# [Input data]

/-! ## Headers -/

/-- Big-endian bytes of a number. -/
def beBytes (n v : Nat) : List Byte := (leBytes n v).reverse
/-- The number that big-endian bytes stand for. -/
def ofBeBytes (bs : List Byte) : Nat := ofLeBytes bs.reverse
/-- `n` bytes of a frame at an offset as a big-endian number. -/
def fieldAt (bs : List Byte) (o n : Nat) : Nat := ofBeBytes ((bs.drop o).take n)
/-- Replace bytes of a frame from an offset on. -/
def patch (bs : List Byte) (o : Nat) (v : List Byte) : List Byte :=
  if o + v.length ≤ bs.length then bs.take o ++ v ++ bs.drop (o + v.length) else bs

/-- The ones' complement sum of 16-bit words. -/
def onesSum : List Byte → Nat
  | [] => 0
  | [a] => a.toNat * 256
  | a :: b :: rest => a.toNat * 256 + b.toNat + onesSum rest
/-- The Internet checksum of bytes. -/
def inetSum (bs : List Byte) : Nat :=
  let a := onesSum bs
  let b := a % 65536 + a / 65536
  let c := b % 65536 + b / 65536
  65535 - (c % 65536 + c / 65536)

/-- Offset of a frame's EtherType: after the address pair and, if there is one, the VLAN tag and the R-TAG. -/
def typeOffset (bs : List Byte) : Nat :=
  let a := if fieldAt bs 12 2 = 0x8100 then 16 else 12
  if fieldAt bs a 2 = 0xF1C1 then a + 6 else a

/-- A UDP/IPv4 frame's UDP header offset, if it is one. -/
def udpOffset (bs : List Byte) : Option Nat :=
  let t := typeOffset bs
  if fieldAt bs t 2 = 0x0800 ∧ fieldAt bs (t + 11) 1 = 17 then some (t + 2 + fieldAt bs (t + 2) 1 % 16 * 4) else none

/-- One-step insertion at a PTP header (R388): `ts` in 2^-16 ns. -/
def ptpInsert (bs : List Byte) (off ts : Nat) : List Byte :=
  let kind := fieldAt bs off 1 % 16
  let cf := fieldAt bs (off + 8) 8
  let b1 :=
    if kind = 0 then
      let ns := ts / 65536
      patch (patch bs (off + 34) (beBytes 6 (ns / 1000000000) ++ beBytes 4 (ns % 1000000000))) (off + 8)
        (beBytes 8 ((cf + ts % 65536) % 2 ^ 64))
    else if kind = 3 then patch bs (off + 8) (beBytes 8 ((ts + 2 ^ 64 - cf) % 2 ^ 64))
    else bs
  match udpOffset b1 with
  | some u => patch b1 (u + 6) [0, 0]
  | none => b1

/-- RTP flow of stream context `c`. -/
def State.flow (s : State) (c : Nat) : Flow := Map.get (fun _ => {}) s.net.flow c
/-- Update an RTP flow. -/
def State.modFlow (s : State) (c : Nat) (f : Flow → Flow) : State :=
  s.onNet fun t => { t with flow := Map.put (fun _ => {}) t.flow c (f (Map.get (fun _ => {}) t.flow c)) }
/-- Is context `c` an enabled flow of a direction (0 receive, 1 transmit)? -/
def State.flowOn (s : State) (c dir : Nat) : Bool :=
  s.scxKind c == 5 && bitAt (wordAt (s.scx c) 0) 0 && wfld (wordAt (s.scx c) 0) 1 1 == dir

/-- A frame built from a flow's template and its payload (R389). -/
def templateFrame (ctx : Words) (f : Flow) (payload : List Byte) (rtpTs : Word) (marker : Bool) : List Byte :=
  let t := ((wordsBytes ctx).drop 0x20).take 58
  let ipLen := 20 + 8 + 12 + payload.length
  let t1 := patch (patch (patch t 20 (beBytes 2 ipLen)) 22 (beBytes 2 (f.ident % 65536))) 28 [0, 0]
  let t2 := patch t1 28 (beBytes 2 (inetSum ((t1.drop 18).take 20)))
  let b1 := fieldAt t2 47 1
  let t3 := patch (patch (patch t2 47 (beBytes 1 (b1 % 128 + marker.toNat * 128))) 48 (beBytes 2 (f.seq % 65536))) 50
    (beBytes 4 rtpTs.toNat)
  let udpLen := 8 + 12 + payload.length
  let t4 := patch (patch t3 42 (beBytes 2 udpLen)) 44 [0, 0]
  let sum := inetSum ((t4.drop 30).take 8 ++ [0, 17] ++ beBytes 2 udpLen ++ t4.drop 38 ++ payload)
  let t5 := if bitAt (wordAt ctx 0) 4 then patch t4 44 (beBytes 2 (if sum = 0 then 65535 else sum)) else t4
  let all := t5 ++ payload
  if bitAt (wordAt ctx 0) 2 then all.take 16 ++ beBytes 2 0xF1C1 ++ [0, 0] ++ beBytes 2 (f.rtag % 65536) ++ all.drop 16 else all

/-! ## Transmission -/

/-- FLAGS bits, LENGTH and LAUNCH of a transmit descriptor. -/
def txFlag (d : Words) (b : Nat) : Bool := bitAt (wordAt d 2) (16 + b)
def txLen (d : Words) : Nat := wfld (wordAt d 2) 0 16
def txLaunch (d : Words) : Nat := dwordAt d 4
/-- A descriptor with a reserved bit set (*Transmit descriptor*). -/
def txReserved (d : Words) : Bool :=
  decide (wfld (wordAt d 2) 21 11 ≠ 0) || decide (wfld (wordAt d 3) 14 2 ≠ 0) || decide (wfld (wordAt d 3) 24 8 ≠ 0)

/-- A completion (R385): status code and bits in `st`, the timestamp in 2^-16 ns or none. -/
def txDone (d : Words) (st : Nat) (ts : Option Nat) : Words :=
  let t := match ts with
    | some v => if txFlag d 1 || txFlag d 2 then v else 0
    | none => 0
  [wordAt d 0, wordAt d 1, wordAt d 2, wordAt d 3, wd (t / 65536), wd (t / 65536 / 2 ^ 32), wd (t % 65536 + st * 65536), wordAt d 7]

/-- A frame is over: its completion waits for MAC_TX_COMPLETE, or for the other copy (R385, R398). -/
def State.txOver (s : State) (n : Nat) (f : TxFrame) (st : Nat) (ts : Option Nat) : State :=
  let w := txDone f.desc st ts
  match f.repl with
  | none => s.modMac n fun x => { x with comps := x.comps ++ [w] }
  | some (a, id, copy) =>
    s.modMac a fun x =>
      match x.repl.find? fun r => r.id == id with
      | none => x
      | some r =>
        let r1 := if copy then { r with b := true } else { r with a := some w }
        let rest := x.repl.filter fun y => y.id != id
        match r1.a with
        | some c => if r1.b then { x with repl := rest, comps := x.comps ++ [c] } else { x with repl := rest ++ [r1] }
        | none => { x with repl := rest ++ [r1] }

/-- Read the frame of a descriptor at the head of class `c` (R384, R386, R389, R398). -/
def State.txLoad (s : State) (n c : Nat) (d : Words) : State :=
  let p := pMAC n
  let len := txLen d
  let tmpl := txFlag d 3
  let scx := wfld (wordAt d 3) 0 14
  let ctx := s.scx scx
  let size := len + 4 + (if tmpl then 58 + (if bitAt (wordAt ctx 0) 2 then 6 else 0) else 0)
  let bad := txReserved d || decide (size < 64) || decide (s.fld p Off.mac_MAX_FRAME 0 14 < size) || (tmpl && !s.flowOn scx 1)
  let before := Map.get (fun _ => none) (s.mac n).launch c
  let ooo := txFlag d 0 && (match before with
    | some t => decide (txLaunch d < t)
    | none => false)
  let far := txFlag d 0 && decide (s.timeNs + s.fld p Off.mac_LAUNCH_CFG 16 8 * 1000000 < txLaunch d)
  let s1 := s.modMac n fun x =>
    if txFlag d 0 then { x with launch := Map.put (fun _ => none) x.launch c (some (txLaunch d)) } else x
  let put := fun (t : State) (f : TxFrame) => t.modMac n fun x => { x with heads := Map.put (fun _ => none) x.heads c (some f) }
  let fl := if ooo then 64 else 0
  if bad then put (s1.raise p 15) { cls := c, desc := d, bytes := [], st := some 4, flags := fl }
  else
    let r := s1.busRead (dwordAt d 0) len
    if r.1.bad then put (r.2.raise p 11) { cls := c, desc := d, bytes := [], st := some 5, flags := fl }
    else if !tmpl then
      put r.2 { cls := c, desc := d, bytes := r.1.bytes, st := if far then some 2 else none, flags := fl }
    else
      let f := r.2.flow scx
      let bs := templateFrame ctx f r.1.bytes (wordAt d 6) (txFlag d 4)
      let s2 := r.2.modFlow scx fun x => { x with seq := (x.seq + 1) % 65536, ident := (x.ident + 1) % 65536, packets := x.packets + 1,
                                                  rtag := if bitAt (wordAt ctx 0) 2 then (x.rtag + 1) % 65536 else x.rtag }
      if !bitAt (wordAt ctx 0) 3 then
        put s2 { cls := c, desc := d, bytes := bs, st := if far then some 2 else none, flags := fl }
      else
        let id := (s2.mac n).replN
        let b := wfld (wordAt ctx 0) 12 4
        let s3 := s2.modMac n fun x => { x with replN := id + 1, repl := x.repl ++ [{ id := id }] }
        let copy : TxFrame := { cls := c, desc := d, bytes := bs, repl := some (n, id, true) }
        let s4 := s3.modMac b fun x =>
          { x with copies := Map.put (fun _ => []) x.copies c (Map.get (fun _ => []) x.copies c ++ [copy]) }
        put s4 { cls := c, desc := d, bytes := bs, st := if far then some 2 else none, flags := fl, repl := some (n, id, false) }
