/-- MIN (R256): signed minimum. -/
def execMin (p t : Nat) (s : State) : Step := .next (s.issue p t .min fun w u => u.alu p t w fun a b => if sltW b a then b else a)

/-- MAX (R256): signed maximum. -/
def execMax (p t : Nat) (s : State) : Step := .next (s.issue p t .max fun w u => u.alu p t w fun a b => if sltW a b then b else a)

/-- MINU (R256): unsigned minimum. -/
def execMinu (p t : Nat) (s : State) : Step := .next (s.issue p t .minu fun w u => u.alu p t w fun a b => if ultW b a then b else a)

/-- MAXU (R256): unsigned maximum. -/
def execMaxu (p t : Nat) (s : State) : Step := .next (s.issue p t .maxu fun w u => u.alu p t w fun a b => if ultW a b then b else a)

/-- MUL (R256): low 32 bits of the product. -/
def execMul (p t : Nat) (s : State) : Step := .next (s.issue p t .mul fun w u => u.alu p t w fun a b => a * b)

/-- MULH (R256): signed high half. -/
def execMulh (p t : Nat) (s : State) : Step := .next (s.issue p t .mulh fun w u => u.alu p t w fun a b => wd (unsigned 32 (signed 32 a.toNat * signed 32 b.toNat / 2 ^ 32)))

/-- MULHU (R256): unsigned high half. -/
def execMulhu (p t : Nat) (s : State) : Step := .next (s.issue p t .mulhu fun w u => u.alu p t w fun a b => wd (a.toNat * b.toNat / 2 ^ 32))

/-- SEXTB (R256): sign-extends a byte. -/
def execSextb (p t : Nat) (s : State) : Step := .next (s.issue p t .sextb fun w u => u.alu p t w fun a _ => wd (unsigned 32 (signed 8 a.toNat)))

/-- SEXTH (R256): sign-extends a halfword. -/
def execSexth (p t : Nat) (s : State) : Step := .next (s.issue p t .sexth fun w u => u.alu p t w fun a _ => wd (unsigned 32 (signed 16 a.toNat)))

/-- CLZ (R256): leading zeros. -/
def execClz (p t : Nat) (s : State) : Step := .next (s.issue p t .clz fun w u => u.alu p t w fun a _ => wd (clz32 a))

/-- POPC (R256): set bits. -/
def execPopc (p t : Nat) (s : State) : Step := .next (s.issue p t .popc fun w u => u.alu p t w fun a _ => wd (popCount a.toNat 32))

/-! ## Immediates -/

/-- IMM sign-extended. -/
def sextImm (w : Word) : Word := wd (unsigned 32 (signed 16 (fImm w)))

/-- s_D ← f s_A. -/
def State.imm (s : State) (p t : Nat) (w : Word) (f : Word → Word) : State :=
  s.done p t fun x => x.sput (fD w) (f (x.sget (fA w)))

/-- ADDI (R256): s_A + sext(IMM). -/
def execAddi (p t : Nat) (s : State) : Step := .next (s.issue p t .addi fun w u => u.imm p t w fun a => a + sextImm w)

/-- ANDI (R256): IMM zero-extended. -/
def execAndi (p t : Nat) (s : State) : Step := .next (s.issue p t .andi fun w u => u.imm p t w fun a => a &&& wd (fImm w))

/-- ORI (R256): IMM zero-extended. -/
def execOri (p t : Nat) (s : State) : Step := .next (s.issue p t .ori fun w u => u.imm p t w fun a => a ||| wd (fImm w))

/-- XORI (R256): IMM zero-extended. -/
def execXori (p t : Nat) (s : State) : Step := .next (s.issue p t .xori fun w u => u.imm p t w fun a => a ^^^ wd (fImm w))

/-- SLTI (R256): signed compare with sext(IMM). -/
def execSlti (p t : Nat) (s : State) : Step := .next (s.issue p t .slti fun w u => u.imm p t w fun a => bw (sltW a (sextImm w)))

/-- LUI (R256): IMM << 16. -/
def execLui (p t : Nat) (s : State) : Step := .next (s.issue p t .lui fun w u => u.imm p t w fun _ => wd (fImm w * 65536))
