-- ==== Sys2Proof/Machine/RegWrite.lean ====
section
/-!
DEFINITION. Writes: where a register write goes, the checks of registers that the chapters restrict, the header's own fields,
commits of shadow copies, and every address that a service core, the host or the maintenance port can write (R490, R596 to R620).
-/

namespace Sys2Proof.Machine

open Sys2Proof

/-! ## Commits -/

/-- The commit of a page's shadow copies happens if its trigger has come (R331, R372, R608): a tick after COMMIT for trigger 0 and
for display heads and TDM sets that are off, an event accepted on PG_EVT_IN0 for trigger 1, the firing of the cue for trigger 4. -/
def State.shadowCommit (s : State) (p : Nat) : State :=
  if !s.pendingCommit p then s
  else
    let ready := s.commitReady p
    match pageKind p with
    | .disp =>
      let n := p - pDISP 0
      if ready && !(s.lineR (if s.pairLocked n then n / 2 * 2 else n)).run then s.dispCommitOff n else s
    | .eye =>
      let n := p - pEYE 0
      if ready && !(s.lineR (if s.pairLocked n then n / 2 * 2 else n)).run then s.eyeCommit n else s
    | .tdm => if ready && decide (s.tsetState (p - pTDM 0) = 0) then s.tdmCommitOff (p - pTDM 0) else s
    | k =>
      let trig := s.fld p Off.hdr_PG_SHADOW 1 3
      let due := if trig = 1 then s.inBusy p 0 else if trig = 4 then (s.pageRt p).commitDue else ready
      if !due then s
      else
        let s1 := if trig = 1 ∧ ¬ (evtInCap p).testBit 0 then s.setBusy p 0 false else s
        let s2 := if k = .dist then
            (List.range 4).foldl (fun t d => t.distCommit d) s1
          else s1.applyShadow p
        (s2.commitOver p).modPage p fun r => { r with commitDue := false }

/-! ## The header -/

/-- A write of PG_CTRL (R490, R602, R603, R615): EN where the chapter gives it a meaning, FREEZE, FENCE, and SOFT_RST, which lifts a
fence of the same write. A fenced page takes SOFT_RST alone. -/
def State.ctrlWrite (s : State) (m : Master) (p : Nat) (v : Word) : State :=
  let o := Off.hdr_PG_CTRL
  let g := s.gateWrite m p o (bitAt v 2)
  if !g.ok then g.st
  else if g.st.fenced p then g.st.softReset p
  else
    let t := g.st
    let t1 := if pageKind p = .disp then t.putBit p o 0 (bitAt v 0) else t
    let was := t.bit p o 3
    let t2 := if bitAt v 3 && !was then (t1.freezePage p).putBit p o 3 true
      else if !bitAt v 3 && was then (t1.putBit p o 3 false).modPage p fun r => { r with thaw := some s.now }
      else t1
    let t3 := if bitAt v 1 then t2.fenceNow p 0 0 else t2
    if bitAt v 2 then t3.softReset p else t3

/-- A write of PG_SHADOW (R608, R609). -/
def State.shadowWrite (s0 : State) (m : Master) (p : Nat) (v : Word) : State :=
  let o := Off.hdr_PG_SHADOW
  let s := s0.shadowCommit p
  let g := s.gateWrite m p o false
  if !g.ok then g.st
  else
    let t := g.st
    let old := t.reg p o
    let pend := bitAt old 8
    let trig := match pageKind p with
      | .disp | .eye | .tdm => wfld old 1 3
      | _ => if wfld v 1 3 = 1 ∨ wfld v 1 3 = 4 then wfld v 1 3 else 0
    let new := wset (wset old 1 3 trig) 16 12 (wfld v 16 12)
    let t1 := if new = old then t else if pend then t.stateWrite p else t.setReg p o new
    if bitAt v 9 then t1.commitOver p
    else if bitAt v 0 && !pend then
      (t1.putBit p o 8 true).modPage p fun r => { r with commitAt := s.now, commitDue := false }
    else t1

/-- A write of PG_LOCK (R610). -/
def State.lockWrite (s : State) (m : Master) (p : Nat) (v : Word) : State :=
  let g := s.gateWrite m p Off.hdr_PG_LOCK false
  if !g.ok then g.st
  else if wfld v 0 16 = 0x5CA7 then g.st.modPage p fun r => { r with unlock := some (m, s.now) }
  else g.st

/-- The vector that page `p` signals, if its map entry is enabled (R618). -/
def State.msixOf (s : State) (p : Nat) : Option Nat :=
  let w := s.reg pGLOBAL (Off.global_MSIXmap + 4 * (p / 2))
  let h := wfld w (16 * (p % 2)) 16
  if h / 256 % 2 = 1 then some (h % 256) else none

/-- After a write of PG_INT_STAT or PG_INT_EN: a line that stays at 1 sends another message, one at 0 is noted (R618). -/
def State.intAgain (s : State) (p : Nat) : State :=
  if !s.intLine p then s.modPage p fun r => { r with line := false }
  else if (s.pageRt p).line then
    match s.msixOf p with
    | some v => s.msixRaise v
    | none => s
  else s

/-- The header's plain registers (*The common page header*, R605, R606): what is not implemented reads 0 and ignores writes. A bit
that hardware sets in the same tick stays 1, and counts as a change of PG_FAULT. -/
def State.headerWrite (s : State) (p o : Nat) (v : Word) : State :=
  let rt := s.pageRt p
  let now := decide (rt.hwAt = s.now)
  if o = Off.hdr_PG_FAULT then
    let again := if now then Nat.land rt.hwAgain v.toNat else 0
    let kept := if now then rt.hwFault else 0
    let s1 := s.setReg p o (s.reg p o &&& ~~~(v &&& ~~~(wd kept)))
    ((List.range 32).filter fun b => again.testBit b).foldl (fun t b => t.raise p b) s1
  else if o = Off.hdr_PG_FAULT_EN then s.setReg p o (v &&& wd (faultMask p))
  else if o = Off.hdr_PG_FAULT_FENCE then s.setReg p o (if fenceable p then v &&& wd (faultMask p) else 0)
  else if o = Off.hdr_PG_INT_STAT then
    let kept := if now then rt.hwInt else 0
    let s1 := s.setReg p o (s.reg p o &&& ~~~(v &&& ~~~(wd kept)))
    let s2 := if p = pMAINT ∧ bitAt v 0 ∧ ¬ kept.testBit 0 then s1.setReg pMAINT Off.maint_M_DOORBELL 0 else s1
    s2.intAgain p
  else if o = Off.hdr_PG_INT_EN then (s.setReg p o (v &&& wd (intMask p))).intAgain p
  else s

/-! ## Block registers -/

/-- May SLINE_SRC `n` change: no armed cue names SLINEn and no enabled context uses it (*LINEVIEW page*). -/
def State.slineFree (s : State) (n : Nat) : Bool :=
  !(s.tb.cues.any fun e => bitAt e.2.status 0 && cueRuler e.2 == 0x40 + n) &&
    (List.range 8).all fun k => !(s.bit pLINEVIEW (llOff k Off.lineview_LL_CFG) 0 && s.llSline k == n)

/-- May the RWI fields at an offset change now (R612)? The chapters narrow the rule for single objects of a page. -/
def State.idleFor (s : State) (p o : Nat) : Bool :=
  match pageKind p with
  | .dist =>
    if o < 0x200 then !s.bit p (dOff ((o - 0x100) / 0x40) Off.dist_CFG) 0
    else if o < 0x280 then (List.range 4).all fun d => !s.distNames d ((o - 0x200) / 0x10)
    else s.pageIdle p
  | .phase => !s.bit p (phOff ((o - 0x100) / 0x40) Off.phase_CFG) 0
  | .lineview =>
    if 0x400 ≤ o ∧ o < 0x500 then s.slineFree ((o - 0x400) / 4) else !s.bit p (llOff ((o - 0x500) / 0x40) Off.lineview_LL_CFG) 0
  | .safety =>
    if o = Off.safety_HB_CFG then !s.bit p Off.safety_HB_STAT 0 else !s.bit p (Off.safety_VIEW_CFG + (o - 0x200) / 0x10 * 0x10) 0
  | .sens => if 0x400 ≤ o then s.fld p Off.sens_I3C_CFG 0 2 == 0 else s.pageIdle p
  | .pipeStats => (s.pctx (ctxKey ((p - 0x180) / 16) (s.fld p Off.pipeStats_SEL 0 6))).state == 0
  | .clus => if Off.clus_BAR_CFG0 ≤ o ∧ o < Off.clus_BAR_STAT0 then s.fld p (o - Off.clus_BAR_CFG0 + Off.clus_BAR_STAT0) 0 6 == 0 else s.pageIdle p
  | _ => s.pageIdle p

# [Your instructions]
Give back exactly the lines from the beginning of the records through the line containing "of bytes. -/", and only those.

# [Result of this task]
/-! ## Headers -/

/-- Big-endian bytes of a number. -/
def beBytes (n v : Nat) : List Byte := (leBytes n v).reverse
/-- The number that big-endian bytes stand for. -/
def ofBeBytes (bs : List Byte) : Nat := ofLeBytes bs.reverse
/-- `n` bytes of a frame at an offset as a big-endian number. -/
def fieldAt (bs : List Byte) (o n : Nat) : Nat := ofBeBytes ((bs.drop o).take n)
/-- Replace bytes of a frame from an offset on. -/
def patch (bs : List Byte) (o : Nat) (v : List Byte) : List Byte :=
  if o + v.length ≤ bs.length then bs.take o ++ v ++ bs.drop (o + v.length) else bs

/-- The ones' complement sum of 16-bit words. -/
def onesSum : List Byte → Nat
  | [] => 0
  | [a] => a.toNat * 256
  | a :: b :: rest => a.toNat * 256 + b.toNat + onesSum rest
/-- The Internet checksum of bytes. -/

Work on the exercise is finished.